What you have to do:
Could you print exactly the lines of the listing below, starting at the line that has "refine ⟨_, hw, h0, h1, h2, by" and ending at the line that has "rw [show (140", and only those lines?

====== Dataset content ======

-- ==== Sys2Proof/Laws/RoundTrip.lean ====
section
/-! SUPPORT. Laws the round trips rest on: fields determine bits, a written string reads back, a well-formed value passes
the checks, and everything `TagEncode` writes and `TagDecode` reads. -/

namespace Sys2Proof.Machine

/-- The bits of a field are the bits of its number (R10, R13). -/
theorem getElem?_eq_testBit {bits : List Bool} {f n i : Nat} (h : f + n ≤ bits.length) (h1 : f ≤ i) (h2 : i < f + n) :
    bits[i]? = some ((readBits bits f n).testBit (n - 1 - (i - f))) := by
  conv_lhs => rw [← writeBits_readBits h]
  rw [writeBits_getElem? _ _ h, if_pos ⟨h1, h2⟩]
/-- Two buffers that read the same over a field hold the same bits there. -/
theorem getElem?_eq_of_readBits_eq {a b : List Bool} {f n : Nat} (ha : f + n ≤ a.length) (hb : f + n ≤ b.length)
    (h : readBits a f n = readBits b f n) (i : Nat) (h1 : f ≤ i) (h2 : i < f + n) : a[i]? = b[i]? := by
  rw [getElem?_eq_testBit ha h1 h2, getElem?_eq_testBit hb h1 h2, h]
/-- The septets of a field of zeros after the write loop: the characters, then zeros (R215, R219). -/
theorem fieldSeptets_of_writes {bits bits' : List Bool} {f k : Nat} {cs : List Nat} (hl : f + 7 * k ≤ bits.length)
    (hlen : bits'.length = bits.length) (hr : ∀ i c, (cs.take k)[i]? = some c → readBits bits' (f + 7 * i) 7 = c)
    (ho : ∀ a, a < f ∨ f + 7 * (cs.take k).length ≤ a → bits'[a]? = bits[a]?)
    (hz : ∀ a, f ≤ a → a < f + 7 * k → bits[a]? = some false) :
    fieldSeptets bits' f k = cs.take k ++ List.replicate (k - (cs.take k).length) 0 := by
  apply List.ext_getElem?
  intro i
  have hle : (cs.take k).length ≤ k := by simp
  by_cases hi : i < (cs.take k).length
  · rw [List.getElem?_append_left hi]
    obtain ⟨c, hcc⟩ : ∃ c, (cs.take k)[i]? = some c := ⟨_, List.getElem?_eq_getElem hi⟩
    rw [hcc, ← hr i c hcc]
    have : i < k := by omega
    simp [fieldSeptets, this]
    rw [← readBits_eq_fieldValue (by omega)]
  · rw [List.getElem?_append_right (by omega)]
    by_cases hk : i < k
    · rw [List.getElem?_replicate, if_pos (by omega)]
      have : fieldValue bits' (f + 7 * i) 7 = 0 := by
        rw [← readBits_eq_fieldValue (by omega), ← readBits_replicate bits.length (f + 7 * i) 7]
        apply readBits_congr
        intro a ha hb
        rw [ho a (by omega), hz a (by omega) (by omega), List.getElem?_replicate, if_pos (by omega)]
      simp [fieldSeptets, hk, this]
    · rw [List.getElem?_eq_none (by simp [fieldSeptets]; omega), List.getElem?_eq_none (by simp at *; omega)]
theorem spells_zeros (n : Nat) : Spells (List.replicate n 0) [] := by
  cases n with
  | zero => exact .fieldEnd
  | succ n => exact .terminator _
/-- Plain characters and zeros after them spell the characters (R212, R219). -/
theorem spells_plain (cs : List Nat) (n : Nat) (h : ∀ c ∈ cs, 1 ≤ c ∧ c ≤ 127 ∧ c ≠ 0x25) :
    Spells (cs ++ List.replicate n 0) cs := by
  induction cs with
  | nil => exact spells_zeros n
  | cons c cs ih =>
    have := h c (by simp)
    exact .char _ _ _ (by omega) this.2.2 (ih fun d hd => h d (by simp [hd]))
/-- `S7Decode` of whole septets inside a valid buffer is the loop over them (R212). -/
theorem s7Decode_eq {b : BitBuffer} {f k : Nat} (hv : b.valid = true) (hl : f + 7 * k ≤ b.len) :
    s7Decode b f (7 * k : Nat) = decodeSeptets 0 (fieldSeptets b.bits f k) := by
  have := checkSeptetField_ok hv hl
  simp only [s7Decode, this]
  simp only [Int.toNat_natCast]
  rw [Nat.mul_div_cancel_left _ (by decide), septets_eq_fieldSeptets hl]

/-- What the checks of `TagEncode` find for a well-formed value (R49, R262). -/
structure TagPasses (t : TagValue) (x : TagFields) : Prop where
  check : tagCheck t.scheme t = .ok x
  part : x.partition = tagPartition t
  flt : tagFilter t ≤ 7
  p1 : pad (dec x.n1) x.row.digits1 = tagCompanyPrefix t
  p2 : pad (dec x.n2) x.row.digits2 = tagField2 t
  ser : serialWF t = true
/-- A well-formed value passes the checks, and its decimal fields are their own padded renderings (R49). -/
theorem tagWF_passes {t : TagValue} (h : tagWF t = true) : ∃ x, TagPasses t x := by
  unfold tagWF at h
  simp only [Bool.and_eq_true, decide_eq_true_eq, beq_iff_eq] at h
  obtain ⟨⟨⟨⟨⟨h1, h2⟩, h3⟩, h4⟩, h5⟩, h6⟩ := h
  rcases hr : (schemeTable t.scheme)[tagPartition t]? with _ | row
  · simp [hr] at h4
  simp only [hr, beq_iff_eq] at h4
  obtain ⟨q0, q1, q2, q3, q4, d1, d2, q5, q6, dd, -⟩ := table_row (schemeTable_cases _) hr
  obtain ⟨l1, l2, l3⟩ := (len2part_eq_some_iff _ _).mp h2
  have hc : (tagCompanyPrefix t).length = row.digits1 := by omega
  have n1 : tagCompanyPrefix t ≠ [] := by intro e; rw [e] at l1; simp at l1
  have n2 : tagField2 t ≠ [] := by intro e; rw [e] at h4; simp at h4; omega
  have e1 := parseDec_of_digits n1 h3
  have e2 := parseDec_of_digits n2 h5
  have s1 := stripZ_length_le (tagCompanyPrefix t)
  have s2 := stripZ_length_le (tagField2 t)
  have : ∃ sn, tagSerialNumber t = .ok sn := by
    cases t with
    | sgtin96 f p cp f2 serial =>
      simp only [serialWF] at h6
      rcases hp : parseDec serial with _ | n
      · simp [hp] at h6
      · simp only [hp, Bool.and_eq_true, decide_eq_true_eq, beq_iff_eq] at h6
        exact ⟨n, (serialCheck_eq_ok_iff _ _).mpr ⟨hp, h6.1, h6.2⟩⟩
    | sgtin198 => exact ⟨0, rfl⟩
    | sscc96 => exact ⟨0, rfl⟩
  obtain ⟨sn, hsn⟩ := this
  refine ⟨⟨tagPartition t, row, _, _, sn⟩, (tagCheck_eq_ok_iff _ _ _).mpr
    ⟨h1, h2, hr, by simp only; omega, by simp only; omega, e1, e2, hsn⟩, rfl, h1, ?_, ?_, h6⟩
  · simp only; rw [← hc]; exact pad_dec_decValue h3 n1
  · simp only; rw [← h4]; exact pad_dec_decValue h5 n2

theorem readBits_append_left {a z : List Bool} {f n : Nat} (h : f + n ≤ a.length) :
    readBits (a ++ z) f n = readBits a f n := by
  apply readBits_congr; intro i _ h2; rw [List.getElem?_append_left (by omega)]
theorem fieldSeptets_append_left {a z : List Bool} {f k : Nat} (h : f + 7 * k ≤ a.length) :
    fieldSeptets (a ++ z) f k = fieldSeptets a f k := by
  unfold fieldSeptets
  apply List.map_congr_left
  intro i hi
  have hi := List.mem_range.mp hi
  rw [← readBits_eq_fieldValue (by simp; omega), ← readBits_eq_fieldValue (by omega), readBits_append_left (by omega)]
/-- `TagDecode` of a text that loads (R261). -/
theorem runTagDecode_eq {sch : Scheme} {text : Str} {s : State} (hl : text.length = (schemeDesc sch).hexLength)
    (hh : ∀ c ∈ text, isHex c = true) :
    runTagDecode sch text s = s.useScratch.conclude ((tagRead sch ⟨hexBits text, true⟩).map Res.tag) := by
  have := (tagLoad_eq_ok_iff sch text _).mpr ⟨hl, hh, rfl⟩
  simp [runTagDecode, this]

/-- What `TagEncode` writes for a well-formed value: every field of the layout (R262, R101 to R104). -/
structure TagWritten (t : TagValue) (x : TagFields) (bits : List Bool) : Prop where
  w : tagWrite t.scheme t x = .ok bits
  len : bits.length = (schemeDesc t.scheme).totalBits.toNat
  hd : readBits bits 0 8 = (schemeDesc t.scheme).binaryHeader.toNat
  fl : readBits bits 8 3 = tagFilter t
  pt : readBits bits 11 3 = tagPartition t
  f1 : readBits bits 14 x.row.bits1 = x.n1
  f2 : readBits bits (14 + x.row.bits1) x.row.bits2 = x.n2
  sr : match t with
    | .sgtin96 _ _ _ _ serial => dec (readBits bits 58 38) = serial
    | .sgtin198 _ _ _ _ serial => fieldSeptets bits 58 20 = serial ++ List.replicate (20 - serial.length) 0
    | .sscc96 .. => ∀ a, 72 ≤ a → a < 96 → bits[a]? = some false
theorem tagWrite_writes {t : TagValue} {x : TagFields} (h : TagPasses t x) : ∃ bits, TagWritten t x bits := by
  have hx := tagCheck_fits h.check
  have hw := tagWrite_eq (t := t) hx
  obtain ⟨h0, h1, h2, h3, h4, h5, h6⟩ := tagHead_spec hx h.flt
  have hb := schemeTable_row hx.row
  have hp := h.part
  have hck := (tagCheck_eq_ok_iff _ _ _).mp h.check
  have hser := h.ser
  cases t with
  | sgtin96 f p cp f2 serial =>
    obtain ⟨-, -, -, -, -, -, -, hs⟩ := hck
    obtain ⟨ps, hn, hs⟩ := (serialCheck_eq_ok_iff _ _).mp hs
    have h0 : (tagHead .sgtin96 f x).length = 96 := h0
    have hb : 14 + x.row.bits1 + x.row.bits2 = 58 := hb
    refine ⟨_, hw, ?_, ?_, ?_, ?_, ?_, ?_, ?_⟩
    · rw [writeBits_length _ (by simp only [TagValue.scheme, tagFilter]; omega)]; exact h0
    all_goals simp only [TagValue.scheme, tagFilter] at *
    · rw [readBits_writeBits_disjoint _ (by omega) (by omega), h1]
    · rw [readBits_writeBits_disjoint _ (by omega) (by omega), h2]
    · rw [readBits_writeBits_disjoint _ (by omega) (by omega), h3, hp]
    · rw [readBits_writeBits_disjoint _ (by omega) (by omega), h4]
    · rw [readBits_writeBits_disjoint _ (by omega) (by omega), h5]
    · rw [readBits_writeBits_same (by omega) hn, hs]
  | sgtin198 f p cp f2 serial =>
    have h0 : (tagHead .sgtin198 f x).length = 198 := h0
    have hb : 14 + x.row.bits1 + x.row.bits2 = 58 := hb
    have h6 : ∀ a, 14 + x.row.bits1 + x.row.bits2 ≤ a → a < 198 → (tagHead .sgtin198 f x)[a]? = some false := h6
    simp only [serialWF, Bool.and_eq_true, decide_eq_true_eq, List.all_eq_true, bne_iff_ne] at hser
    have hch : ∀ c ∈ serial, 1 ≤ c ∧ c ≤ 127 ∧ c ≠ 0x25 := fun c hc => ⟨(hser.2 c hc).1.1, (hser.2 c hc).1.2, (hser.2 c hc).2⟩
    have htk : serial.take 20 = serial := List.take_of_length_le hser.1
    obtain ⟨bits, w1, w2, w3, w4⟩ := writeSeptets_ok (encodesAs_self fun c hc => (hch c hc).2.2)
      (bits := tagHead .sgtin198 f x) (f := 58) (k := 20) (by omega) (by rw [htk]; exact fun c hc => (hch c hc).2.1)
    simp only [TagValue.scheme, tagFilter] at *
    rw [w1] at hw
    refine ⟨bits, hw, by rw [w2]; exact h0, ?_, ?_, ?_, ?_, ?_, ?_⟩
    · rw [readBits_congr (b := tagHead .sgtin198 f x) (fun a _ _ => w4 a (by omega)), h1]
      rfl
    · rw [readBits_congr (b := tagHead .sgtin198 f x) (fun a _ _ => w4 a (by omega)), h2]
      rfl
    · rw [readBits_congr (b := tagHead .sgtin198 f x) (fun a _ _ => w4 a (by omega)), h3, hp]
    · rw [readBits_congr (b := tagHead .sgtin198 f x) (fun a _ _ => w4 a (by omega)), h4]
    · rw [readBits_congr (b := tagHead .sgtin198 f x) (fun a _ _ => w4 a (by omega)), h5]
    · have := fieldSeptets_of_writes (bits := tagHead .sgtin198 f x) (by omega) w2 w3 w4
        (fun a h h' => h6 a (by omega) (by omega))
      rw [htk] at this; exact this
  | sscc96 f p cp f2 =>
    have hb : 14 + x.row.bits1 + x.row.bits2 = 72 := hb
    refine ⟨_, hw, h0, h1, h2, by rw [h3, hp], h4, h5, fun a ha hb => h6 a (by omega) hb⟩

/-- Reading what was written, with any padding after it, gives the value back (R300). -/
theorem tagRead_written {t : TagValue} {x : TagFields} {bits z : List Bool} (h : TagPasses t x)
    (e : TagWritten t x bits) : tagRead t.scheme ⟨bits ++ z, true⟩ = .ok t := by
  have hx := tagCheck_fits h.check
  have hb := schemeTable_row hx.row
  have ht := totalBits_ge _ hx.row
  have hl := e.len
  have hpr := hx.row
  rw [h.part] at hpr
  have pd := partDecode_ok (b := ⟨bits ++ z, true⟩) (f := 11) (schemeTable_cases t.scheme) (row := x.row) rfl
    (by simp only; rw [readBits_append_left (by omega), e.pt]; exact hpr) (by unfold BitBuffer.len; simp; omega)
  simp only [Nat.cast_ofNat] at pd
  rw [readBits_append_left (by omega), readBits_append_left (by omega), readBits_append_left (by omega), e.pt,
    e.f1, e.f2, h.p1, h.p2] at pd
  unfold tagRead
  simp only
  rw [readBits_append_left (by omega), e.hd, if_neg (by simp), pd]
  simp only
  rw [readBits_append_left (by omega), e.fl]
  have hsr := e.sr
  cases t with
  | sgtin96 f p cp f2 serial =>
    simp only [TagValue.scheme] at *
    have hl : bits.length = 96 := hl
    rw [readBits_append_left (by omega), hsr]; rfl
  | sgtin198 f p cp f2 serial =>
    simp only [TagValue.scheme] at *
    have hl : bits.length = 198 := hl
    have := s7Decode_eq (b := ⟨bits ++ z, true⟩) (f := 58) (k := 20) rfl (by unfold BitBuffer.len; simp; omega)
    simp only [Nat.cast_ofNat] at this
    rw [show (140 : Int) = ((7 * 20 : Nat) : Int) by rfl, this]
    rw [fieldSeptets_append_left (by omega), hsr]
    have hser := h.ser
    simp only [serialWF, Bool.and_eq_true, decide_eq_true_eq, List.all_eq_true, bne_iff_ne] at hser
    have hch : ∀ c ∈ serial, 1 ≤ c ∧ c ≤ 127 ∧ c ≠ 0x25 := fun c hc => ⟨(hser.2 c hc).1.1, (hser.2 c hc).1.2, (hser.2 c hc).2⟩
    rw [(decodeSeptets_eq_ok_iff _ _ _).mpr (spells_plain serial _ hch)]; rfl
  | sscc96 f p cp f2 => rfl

======

Reply to the task:
    refine ⟨_, hw, h0, h1, h2, by rw [h3, hp], h4, h5, fun a ha hb => h6 a (by omega) hb⟩

/-- Reading what was written, with any padding after it, gives the value back (R300). -/
theorem tagRead_written {t : TagValue} {x : TagFields} {bits z : List Bool} (h : TagPasses t x)
    (e : TagWritten t x bits) : tagRead t.scheme ⟨bits ++ z, true⟩ = .ok t := by
  have hx := tagCheck_fits h.check
  have hb := schemeTable_row hx.row
  have ht := totalBits_ge _ hx.row
  have hl := e.len
  have hpr := hx.row
  rw [h.part] at hpr
  have pd := partDecode_ok (b := ⟨bits ++ z, true⟩) (f := 11) (schemeTable_cases t.scheme) (row := x.row) rfl
    (by simp only; rw [readBits_append_left (by omega), e.pt]; exact hpr) (by unfold BitBuffer.len; simp; omega)
  simp only [Nat.cast_ofNat] at pd
  rw [readBits_append_left (by omega), readBits_append_left (by omega), readBits_append_left (by omega), e.pt,
    e.f1, e.f2, h.p1, h.p2] at pd
  unfold tagRead
  simp only
  rw [readBits_append_left (by omega), e.hd, if_neg (by simp), pd]
  simp only
  rw [readBits_append_left (by omega), e.fl]
  have hsr := e.sr
  cases t with
  | sgtin96 f p cp f2 serial =>
    simp only [TagValue.scheme] at *
    have hl : bits.length = 96 := hl
    rw [readBits_append_left (by omega), hsr]; rfl
  | sgtin198 f p cp f2 serial =>
    simp only [TagValue.scheme] at *
    have hl : bits.length = 198 := hl
    have := s7Decode_eq (b := ⟨bits ++ z, true⟩) (f := 58) (k := 20) rfl (by unfold BitBuffer.len; simp; omega)
    simp only [Nat.cast_ofNat] at this
    rw [show (140 : Int) = ((7 * 20 : Nat) : Int) by rfl, this]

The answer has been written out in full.